_WHAT THE TASK ASKS_
Copy each line of the records below, from the first through the one that contains "def State.fetchByte (s", exactly as written.

AVAILABLE DATA section start

-- ==== Sys2Proof/Machine/Fetch.lean ====
section
/-! DEFINITION. Instruction fetch through the instruction cache (spec 20_memory.md R63, R64, R79, R81,
30_encoding.md R112), the interrupt check at an instruction boundary (60_exceptions.md R334), and the placing of an
instruction where the next step fetches. -/

namespace Sys2Proof.Machine

/-- The byte a fetch reads: the cached snapshot's where the line is held, else memory's (R79). -/
def State.fetchByte (s : State) (a : Word) : Byte :=
  match cachedLine s.icache (lineOf a) with
  | some bytes => bytes.getD (a.toNat % 64) 0#8
  | none => s.mem.read a.toNat

/-- Fetch the 16-bit unit at an even address (R63). A line written since its last reload has unknown bytes:
`fault(stale_fetch)` (R79, R81). -/
def fetchUnit (s : State) (a : Word) : Result Half :=
  andThen (mapAllows s a 2) fun _ =>
    if lineOf a ∈ s.staleLines then .fault .staleFetch
    else .next (unitOfBytes (s.fetchByte a) (s.fetchByte (a + 1)))

/-- Fetch and decode at `pc`: a second unit is fetched for `lpre` alone (R112). An odd `pc` is no valid state (R28) and
stops (log entry 15). -/
def fetchInstr (s : State) : Result (Except DecodeError Instr) :=
  if s.pc.getLsbD 0 then .fault .misalignedPc
  else
    andThen (fetchUnit s s.pc) fun u =>
      if isLong u then andThen (fetchUnit s (s.pc + 2)) fun u2 => .next (decodeUnits u u2)
      else .next (decodeUnits u 0#16)

/-- `IRQ_LINE` at this boundary; a sample the environment did not supply is false (log entry 11). -/
def State.irqSample (s : State) : Bool := s.irqLine.headD false

/-- The state once this boundary's sample is consumed: a request that cannot be serviced is not latched (R332). -/
def State.sampled (s : State) : State := { s with irqLine := s.irqLine.tail }

/-- The IRQ is taken at this boundary exactly when it is requested, `ie` = 1 and no prefix is in effect (R334). -/
def State.takesIrq (s : State) : Bool := s.irqSample && s.ie && !s.prefixed

/-- The state in which the bytes stand in memory from `addr` on and their lines are freshly loaded. -/
def placeBytes (s : State) (addr : Word) : List Byte → State
  | [] => s
  | b :: bs =>
    placeBytes
      { s with
        mem := s.mem.write addr.toNat b
        icache := s.icache.filter (fun c => decide (c.base ≠ lineOf addr))
        staleLines := eraseLine s.staleLines (lineOf addr) }
      (addr + 1) bs

/-- The four bytes of an opcode-table word (bits 15..0 the first unit, 31..16 the second, bits from `nbits` up zero),
each unit big-endian. -/
def tableWordBytes (nbits w : Nat) : List Byte :=
  let v := w % 2 ^ nbits
  bytesOfUnit (BitVec.ofNat 16 v) ++ bytesOfUnit (BitVec.ofNat 16 (v / 65536))

/-- `s` with an instruction where the next step fetches it, and no interrupt request at that boundary. -/
def placeInstr (s : State) (nbits w : Nat) : State :=
  placeBytes
    { s with irqLine := match s.irqLine with
        | [] => []
        | _ :: t => false :: t }
    s.pc (tableWordBytes nbits w)

end Sys2Proof.Machine
end

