/-! `State.setSpecial` -/

@[simp] theorem State.setSpecial_regs (s : State) (q : Special) (v : Word) : (s.setSpecial q v).regs = s.regs := by cases q <;> rfl
@[simp] theorem State.setSpecial_pc (s : State) (q : Special) (v : Word) : (s.setSpecial q v).pc = s.pc := by cases q <;> rfl
@[simp] theorem State.setSpecial_preHave (s : State) (q : Special) (v : Word) : (s.setSpecial q v).preHave = s.preHave := by cases q <;> rfl
@[simp] theorem State.setSpecial_preData (s : State) (q : Special) (v : Word) : (s.setSpecial q v).preData = s.preData := by cases q <;> rfl
@[simp] theorem State.setSpecial_lpreHave (s : State) (q : Special) (v : Word) : (s.setSpecial q v).lpreHave = s.lpreHave := by cases q <;> rfl
@[simp] theorem State.setSpecial_lpreData (s : State) (q : Special) (v : Word) : (s.setSpecial q v).lpreData = s.lpreData := by cases q <;> rfl
@[simp] theorem State.setSpecial_indexHave (s : State) (q : Special) (v : Word) : (s.setSpecial q v).indexHave = s.indexHave := by cases q <;> rfl
@[simp] theorem State.setSpecial_indexReg (s : State) (q : Special) (v : Word) : (s.setSpecial q v).indexReg = s.indexReg := by cases q <;> rfl
@[simp] theorem State.setSpecial_mem (s : State) (q : Special) (v : Word) : (s.setSpecial q v).mem = s.mem := by cases q <;> rfl
@[simp] theorem State.setSpecial_icache (s : State) (q : Special) (v : Word) : (s.setSpecial q v).icache = s.icache := by cases q <;> rfl
@[simp] theorem State.setSpecial_staleLines (s : State) (q : Special) (v : Word) : (s.setSpecial q v).staleLines = s.staleLines := by cases q <;> rfl
@[simp] theorem State.setSpecial_irqLine (s : State) (q : Special) (v : Word) : (s.setSpecial q v).irqLine = s.irqLine := by cases q <;> rfl
@[simp] theorem State.setSpecial_params (s : State) (q : Special) (v : Word) : (s.setSpecial q v).params = s.params := by cases q <;> rfl
@[simp] theorem State.setSpecial_reg (s : State) (q : Special) (v : Word) (j : Reg) : (s.setSpecial q v).reg j = s.reg j := by cases q <;> rfl
@[simp] theorem State.setSpecial_kindAt (s : State) (q : Special) (v x : Word) : (s.setSpecial q v).kindAt x = s.kindAt x := by cases q <;> rfl

/-- `flags` as a value: Z, C, V and N are bits 0 to 3 and the other bits are 0 (R31, R39). -/
theorem Flags.toNat_toWord (f : Flags) :
    f.toWord.toNat = f.z.toNat + 2 * f.c.toNat + 4 * f.v.toNat + 8 * f.n.toNat := by
  obtain ⟨z, c, v, n⟩ := f
  cases z <;> cases c <;> cases v <;> cases n <;> rfl

/-- A special register reads back the state bits of what was written to it (R39). -/
theorem State.setSpecial_special_same (s : State) (q : Special) (v : Word) :
    (s.setSpecial q v).special q =
      match q with
      | .flags => (Flags.ofWord v).toWord
      | .ie => (BitVec.ofBool (v.getLsbD 0)).setWidth 32
      | .ity => (BitVec.ofBool (v.getLsbD 0)).setWidth 32
      | _ => v := by
  cases q <;> rfl

/-- Writing one special register leaves the others (R40). -/
theorem State.setSpecial_special_ne (s : State) {q p : Special} (h : p ≠ q) (v : Word) :
    (s.setSpecial q v).special p = s.special p := by
  cases q <;> cases p <;> first | rfl | exact absurd rfl h

/-! Registers. -/

/-- A register reads what was last written to it (R23). -/
theorem State.setReg_reg (s : State) (i j : Reg) (v : Word) :
    (s.setReg i v).reg j = if j = i then v else s.reg j := by
  unfold State.reg State.setReg
  by_cases h : j = i
  · subst h; simp
  · have : i.toNat ≠ j.toNat := fun e => h (BitVec.eq_of_toNat_eq e.symm)
    simp [h, this]

@[simp] theorem State.setReg_reg_same (s : State) (i : Reg) (v : Word) : (s.setReg i v).reg i = v := by
  simp [State.setReg_reg]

AVAILABLE DATA section end

_SOLUTION_
-- ==== Sys2Proof/Machine/Fetch.lean ====
section
/-! DEFINITION. Instruction fetch through the instruction cache (spec 20_memory.md R63, R64, R79, R81,
30_encoding.md R112), the interrupt check at an instruction boundary (60_exceptions.md R334), and the placing of an
instruction where the next step fetches. -/

namespace Sys2Proof.Machine

/-- The byte a fetch reads: the cached snapshot's where the line is held, else memory's (R79). -/
def State.fetchByte (s : State) (a : Word) : Byte :=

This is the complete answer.